Among the records below, determine how many lines have the word "reflistOk" in them; output only the number.

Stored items
*-*-*
/-- TOPO (R32). -/
def State.judgeTopo (s : State) (q : Fin 32) (w : Word) : Option Status :=
  failIf (fld w 1 0 ≠ topoOf s.asked q && s.anyOn (quadPoints q)) .topologyConflict

/-- The incomer of a bus whose balance is computed (R121). -/
def incomerOf (f : Reg → Word) (b : Fin 2) : Option (Fin 128) :=
  let w := f (.bus b .balcfg)
  if bit w 15 then some (Fin.ofNat 128 (fld w 14 8)) else none

/-- BUS of a quad (R32, R121). -/
def State.judgeBus (s : State) (q : Fin 32) (w : Word) : Option Status :=
  let moved := bit w 0 ≠ bit (s.asked (.qdBus q)) 0
  let incomer := (List.finRange 2).any fun b => (incomerOf s.asked b).map quadOf = some q
  failIf ((moved && s.anyOn (quadPoints q)) || incomer) .topologyConflict

/-- MODE of a point (R13, R31, R32, R91). -/
def State.judgeMode (s : State) (p : Fin 128) (w : Word) : Option Status :=
  let f := s.asked
  let on := bit w 0 && !pointOn f p
  let bound := !(pointPhases f p).isEmpty && (phaseChans f p).all (chanOn f)
  firstOf [valueOk (fld w 11 10 ≠ 3 && (bit w 8 || !isQ3P3Point f p)),
    failIf (on && !bound) .topologyConflict]

/-- The minutes of an interval code (R113). -/
def intervalMinutes (code : Nat) : Nat := nth [1, 2, 3, 5, 10, 15, 20, 30, 60] code 5

/-- DEMAND of a point (R113). -/
def judgeDemand (w : Word) : Option Status :=
  let n := fld w 15 12
  valueOk (1 ≤ n && fld w 11 8 ≤ 8 && intervalMinutes (fld w 11 8) % n = 0 && (bit w 1 || n = 1))

/-- DIPSWL and INTHYS (R145). -/
def judgeDip (dip int : Word) : Option Status :=
  let (swl, dipTh, inth, hys) := (fld dip 31 16, fld dip 15 0, fld int 31 16, fld int 15 0)
  valueOk (within dip 31 16 10100 20000 && within dip 15 0 5000 9900 && within int 31 16 100 5000
    && within int 15 0 10 1000 && inth + hys < dipTh && dipTh + hys + hys < swl)

/-- RVCNL (R148). -/
def judgeRvc (dip w : Word) : Option Status :=
  valueOk (within w 31 16 100 600 && fld w 31 16 + fld dip 15 0 < 10000 && fld w 31 16 + 10000 < fld dip 31 16)

/-- REFLIST (R76): every entry is a phase or empty, and none repeats before the first empty one. -/
def reflistOk (w : Word) : Bool :=
  let es := (List.range 8).map fun e => fld w (4 * e + 3) (4 * e)
  let used := es.takeWhile (· ≠ 15)
  es.all [0, 1, 2, 4, 5, 6, 15].contains && used.eraseDups.length = used.length

/-- PUL.CFG (R172). -/
def State.judgePulse (s : State) (w : Word) : Option Status :=
  let (kind, index, qty) := (fld w 25 24, fld w 22 16, fld w 3 0)
  valueOk (match kind with
    | 1 => qty ≤ 5 && isQ3P4Point s.asked (Fin.ofNat 128 index)
    | 2 => index ≤ 1 && qty ≤ 1
    | _ => qty ≤ 7)

/-- QUE.CFG (R222). -/
def State.judgeQueue (s : State) (i : Fin 32) (w : Word) : Option Status :=
  let depth := fun j => let x := if j = i then w else s.asked (.queCfg j); if bit x 31 then fld x 6 0 else 0
  let sum := ((List.finRange 32).map depth).foldl (· + ·) 0
  valueOk (fld w 29 28 ≠ 3 && within w 21 16 1 63 && within w 6 0 1 64 && fld w 21 16 ≤ fld w 6 0 && sum ≤ 512)

/-- The control word of a key entry (R211). -/
def State.judgeKeyCtl (s : State) (e : Fin 16) (w : Word) : Option Status :=
  let (x, y) := s.sesKey e
  valueOk (e.val = 0 || (fld w 1 0 ≠ 3 && (!bit w 31 || p256.onCurve x y)))

/-- The utility co-signature key (R328). -/
def State.coKey (s : State) : Nat × Nat :=
  let bs := wordBytes ((List.finRange 24).map fun i => s.asked (.cokey i))
  (beNat (bs.take 48), beNat (bs.drop 48))

/-- A source's word (R293). -/
def State.judgeSource (n : Fin 192) (w : Word) : Option Status :=
  if intReserved n.val then valueOk (w = 0)
  else valueOk (Config.coreTargets n.val = 0 || corePrioMin n ≤ fld w 3 0)

/-- The EOI word of a target (R289, R293). -/
def judgeEoi (port : Port) (t : Fin 6) : Option Status :=
  failIf (t.val < 2 || (t.val < 5 && t.val ≠ 2 + (portIdx port).val)) .denied

/-- An entry of INT.WATCH (R293). -/
def watchOk (n : Nat) : Bool := n = 255 || (n < 192 && !intReserved n)

/-- The latest date of a month; of any year when none is given (R336, R343). -/
def lastDate (month : Nat) (year : Option Nat) : Nat := daysIn (year.getD 2000) month

/-- A BCD byte lies in a range (R338, R343). -/
def bcdIn (n least most : Nat) : Bool :=
  let b : Byte := BitVec.ofNat 8 n
  isBcd b && least ≤ ofBcd b && ofBcd b ≤ most

/-- The match words of an alarm under its mask (R343). -/
def alarmOk (m0 m1 : Word) (msk : BitVec 7) : Bool :=
  let open' := fun i => !msk.getLsbD i
  let num := fun (w : Word) hi lo => ofBcd (BitVec.ofNat 8 (fld w hi lo))
  let year := 100 * num m1 31 24 + num m1 23 16
  let ranges :=
    [(0, bcdIn (fld m0 7 0) 0 59), (1, bcdIn (fld m0 15 8) 0 59), (2, bcdIn (fld m0 23 16) 0 23),
     (3, 1 ≤ fld m0 26 24 && fld m0 26 24 ≤ 7), (4, bcdIn (fld m1 7 0) 1 31), (5, bcdIn (fld m1 15 8) 1 12),
     (6, bcdIn (fld m1 23 16) 0 99 && (fld m1 31 24 = 0x20 || fld m1 31 24 = 0x21))]
  ranges.all (fun x => !open' x.1 || x.2)
    && (!open' 4 || !open' 5 || num m1 7 0 ≤ lastDate (num m1 15 8) (if open' 6 then some year else none))

/-- A word of an alarm, beside the alarm's other words. -/
def State.judgeAlarm (s : State) (a : Fin 2) (m0 m1 ctl : Option Word) : Option Status :=
  let x := s.cld.alarms[a]
  valueOk (alarmOk (m0.getD x.match0) (m1.getD x.match1) ((ctl.map fun w => w.setWidth 7).getD x.mask))

/-- GRD.RESP (R354): under MLOCK no mask bit is cleared; a fused source ignores the write (R357). -/
def State.judgeResp (s : State) (i : Fin 16) (w : Word) : Option Status :=
  let g := s.guard.srcs[i]
  let old := word (g.next.getD g.mask).toNat
  failIf (s.grd.mlock && !g.fused && (old &&& 0xE &&& ~~~w) ≠ 0) .denied

/-- GRD.CTL (R357, R360). -/
def State.judgeGrdCtl (s : State) (w : Word) : Option Status :=
  firstOf [if bit w 15 then s.fdisFault (fld w 23 16) (fld w 3 0) else none, if bit w 31 then s.armFault else none]

/-- The bands of two regions overlap (R368). -/
def overlap (a b : Nat × Nat) : Bool := a.2 ≠ 0 && b.2 ≠ 0 && a.1 < b.1 + b.2 && b.1 < a.1 + a.2

/-- The regions fit the panel and do not overlap (R368). -/
def regionsOk (f : Reg → Word) : Bool :=
  let bands := allRegions.map fun r => (regionStart f r, regionRows f r)
  bands.all (fun x => x.2 = 0 || x.1 + x.2 ≤ panelRows f)
    && (List.range 8).all fun i => (List.range i).all fun j => !overlap (nth bands i (0, 0)) (nth bands j (0, 0))

/-- A lookup with one word replaced. -/
def withWord (f : Reg → Word) (r : Reg) (w : Word) (x : Reg) : Word := if x = r then w else f x

/-- Rails are up or a region has a request (R368). -/
def Panel.inUse (p : Panel) : Bool := p.rail ≠ 0 || p.busy

/-- PNL.GEOM (R368). -/
def State.judgeGeom (s : State) (w : Word) : Option Status :=
  let f := withWord s.asked .pnlGeom w
  firstOf [valueOk (8 ≤ cols f && cols f ≤ 1024 && cols f % 8 = 0 && 1 ≤ panelRows f && panelRows f ≤ 512
      && cols f * panelRows f ≤ 262144 && regionsOk f),
    failIf s.pnl.inUse .busy]

/-- PNL.REG (R368). -/
def State.judgeRegion (s : State) (r : Fin 8) (w : Word) : Option Status :=
  firstOf [valueOk (fld w 25 16 ≤ 512 && regionsOk (withWord s.asked (.pnlReg r) w)), failIf s.pnl.inUse .busy]

/-- The signed bytes of a word ascend. -/
def ascends : List Int → Bool
  | a :: b :: rest => a ≤ b && ascends (b :: rest)
  | _ => true

/-- TBAND0 and TBAND1 (R373). -/
def State.judgeBand (s : State) (hi : Bool) (w : Word) : Option Status :=
  let bytes := fun w => (entriesOfWord w).map (signed 8)
  valueOk (ascends (if hi then (bytes (s.asked (.tband false))).drop 3 ++ (bytes w).take 3 else bytes w))

/-- A CAL_COMMIT has been admitted before a write and is not complete (R125). -/
def State.commitAhead (s : State) (order : Option Nat) : Bool :=
  !s.mcal.waiting.isEmpty
    || s.scr.queues.toList.any fun q => q.entries.any fun e => e.opcode = 0x0402 && (order.map fun n => decide (e.order < n)).getD true

/-- The bound of a POFS or QOFS value (R86, R125): none for a phase without bound channels. -/
def State.offsetOk (s : State) (p : Fin 128) (ph : Fin 3) (w : Word) : Bool :=
  match f32 w, (pointPhases s.live p).find? fun c => c.ph = ph with
  | none, _ => false
  | some _, none => true
  | some x, some c => absR x * 2000 ≤ fullScale s.live c.volt * fullScale s.live c.curr

/-- A calibration gain (R86). -/
def gainOk (w : Word) : Bool := 0x20000000 ≤ w.toNat && w.toNat ≤ 0x80000000

/-- A value lies in the range of R86. -/
def State.calOk (s : State) (c : CalWord) (w : Word) : Bool :=
  match c with
  | .ch _ .gain | .pt _ .pgain | .pt _ .qgain | .pt _ .sgain => gainOk w
  | .ch _ .dcofs => w.toInt.natAbs ≤ 2 ^ 28
  | .ch _ .rmsofs | .ch _ .offs => true
  | .ch _ .delay => w.toInt.natAbs ≤ 262144
  | .pt p (.pofs i) | .pt p (.qofs i) => s.offsetOk p i w

/-- A DAC unit of a modulator trim (R135). -/
def unitOk (n : Nat) : Bool := n ≤ 14 || n = 31

/-- TRIM.MOD (R135, R136). -/
def State.judgeTrimMod (s : State) (n : Fin 170) (w : Word) : Option Status :=
  firstOf [valueOk (unitOk (fld w 12 8) && unitOk (fld w 4 0)), if h : n.val < 136 then s.forceFault ⟨n.val, h⟩ else none]

/-- The rule of a word for the value it would hold (R233). `order` is the admission order of the write. -/
def State.judgeWord (s : State) (port : Port) (order : Option Nat) (r : Reg) (w : Word) : Option Status :=
  match r with
  | .profCfg => valueOk (fld w 3 0 ≤ 8)
  | .ch k .afe => s.judgeAfe k w
  | .ch k .ctl => s.judgeCtl k w
  | .ch k .filt => valueOk (128 ≤ k.val || within w 2 0 3 5)
  | .ch k .fs => s.judgeFs k w
  | .qdTopo q => s.judgeTopo q w
  | .qdBus q => s.judgeBus q w
  | .driftTh _ => valueOk (within w 31 16 20 5000 && within w 15 0 20 5000)
  | .pt p .mode => s.judgeMode p w
  | .pt p .phase => failIf (fld w 1 0 ≠ phaseOf s.asked p && s.notOff p) .topologyConflict
  | .pt _ .thresh => valueOk (within w 31 16 10 20000 && within w 15 0 10 10000 && fld w 15 0 ≤ fld w 31 16)
  | .pt _ .scunit => valueOk (fld w 2 0 ≤ 5)
  | .pt _ .demand => judgeDemand w
  | .pt _ .tddil => valueOk ((f32 w).any fun x => 0 ≤ x)
  | .pt _ .evcfg => valueOk (within w 15 8 1 100 && within w 7 0 1 255)
  | .bus b .balcfg =>
    firstOf [valueOk (fld w 3 0 ≤ 8),
      failIf (bit w 15 && busOfQuad s.asked (quadOf (Fin.ofNat 128 (fld w 14 8))) ≠ b) .topologyConflict]
  | .bus _ .balth => valueOk (fld w 31 16 ≤ 10000)
  | .bus _ .udin => valueOk (scaleOk w)
  | .bus b .dipswl => judgeDip w (s.asked (.bus b .inthys))
  | .bus b .inthys => judgeDip (s.asked (.bus b .dipswl)) w
  | .bus b .rvcnl => judgeRvc (s.asked (.bus b .dipswl)) w
  | .bus _ .nlcfg => valueOk (within w 31 16 100 10000 && within w 15 0 100 10000)
  | .reflist => valueOk (reflistOk w)
  | .fltCfg => valueOk (within w 15 8 10 255)
  | .fltCtl => failIf (bit w 0 && (!s.flt.onBackup || !s.flt.xtalHeld10)) .busy
  | .pqCfg => valueOk (within w 5 0 2 63)
  | .pqMagth | .grdMagth => valueOk (within w 15 0 10 10000)
  | .capsel _ => valueOk ((entriesOfWord w).all fun n => n ≤ 135 || n = 255)
  | .capkeep => valueOk (within w 15 0 1 3600)
  | .wbCfg => failIf (s.dev.variant = .bgw) .notFitted
  | .pulCfg _ => s.judgePulse w
  | .pulConst _ => valueOk (1 ≤ w.toNat && w.toNat ≤ 1000000)
  | .pulTest _ => valueOk (within w 19 0 1 1000000)
  | .folCfg => valueOk (within w 9 0 1 600)
  | .scrCfg => valueOk (within w 15 8 1 100 && fld w 3 0 ≤ 8)
  | .queCfg i => s.judgeQueue i w
  | .sesCfg => valueOk (within w 31 20 1 3600 && within w 15 8 1 128)
  | .sesKey e _ => valueOk (e.val = 0 || !bit (s.asked (.sesKeyCtl e)) 31)
  | .sesKeyCtl e => s.judgeKeyCtl e w
  | .intSrc n => State.judgeSource n w
  | .tgtEoi t => judgeEoi port t
  | .tgtCfg _ => valueOk (within w 5 0 1 60)
  | .watch _ => valueOk ((entriesOfWord w).all watchOk)
  | .fwcfg => valueOk (!bit w 0 || bit (s.asked .cokeyCtl) 31)
  | .cokey _ => valueOk (!bit (s.asked .cokeyCtl) 31)
  | .cokeyCtl => valueOk (!bit w 31 || p384.onCurve s.coKey.1 s.coKey.2)
  | .auxCfg => valueOk (within w 31 16 500 10000 && within w 15 8 85 125)
  | .auxUin _ => valueOk (fld w 11 8 ≤ 8)
  | .pfcfg => valueOk (within w 7 0 56 120)
  | .cldTrim => valueOk ((signed 10 (fld w 9 0)).natAbs ≤ 503)
  | .almMatch0 a => s.judgeAlarm a (some w) none none
  | .almMatch1 a => s.judgeAlarm a none (some w) none
  | .almCtl a => s.judgeAlarm a none none (some w)
  | .grdCtl => s.judgeGrdCtl w
  | .grdResp i => s.judgeResp i w
  | .pnlCfg => failIf (!bit w 0 && s.pnl.regions.toList.any fun x => x.run.isSome) .busy
  | .pnlGeom => s.judgeGeom w
  | .pnlReg g => s.judgeRegion g w
  | .tband hi => s.judgeBand hi w
  | .staged c => firstOf [failIf (s.commitAhead order) .calBusy, valueOk (s.calOk c w)]
  | .trimMod n => s.judgeTrimMod n w
  | .trimVref => failIf (s.anyOn allPts) .pointActive
  | .trimOsc => failIf (s.flt.onBackup && fld w 7 0 ≠ fld s.trim.oscWord 7 0) .busy
  | _ => none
*-*-*
» **Exercise response**
2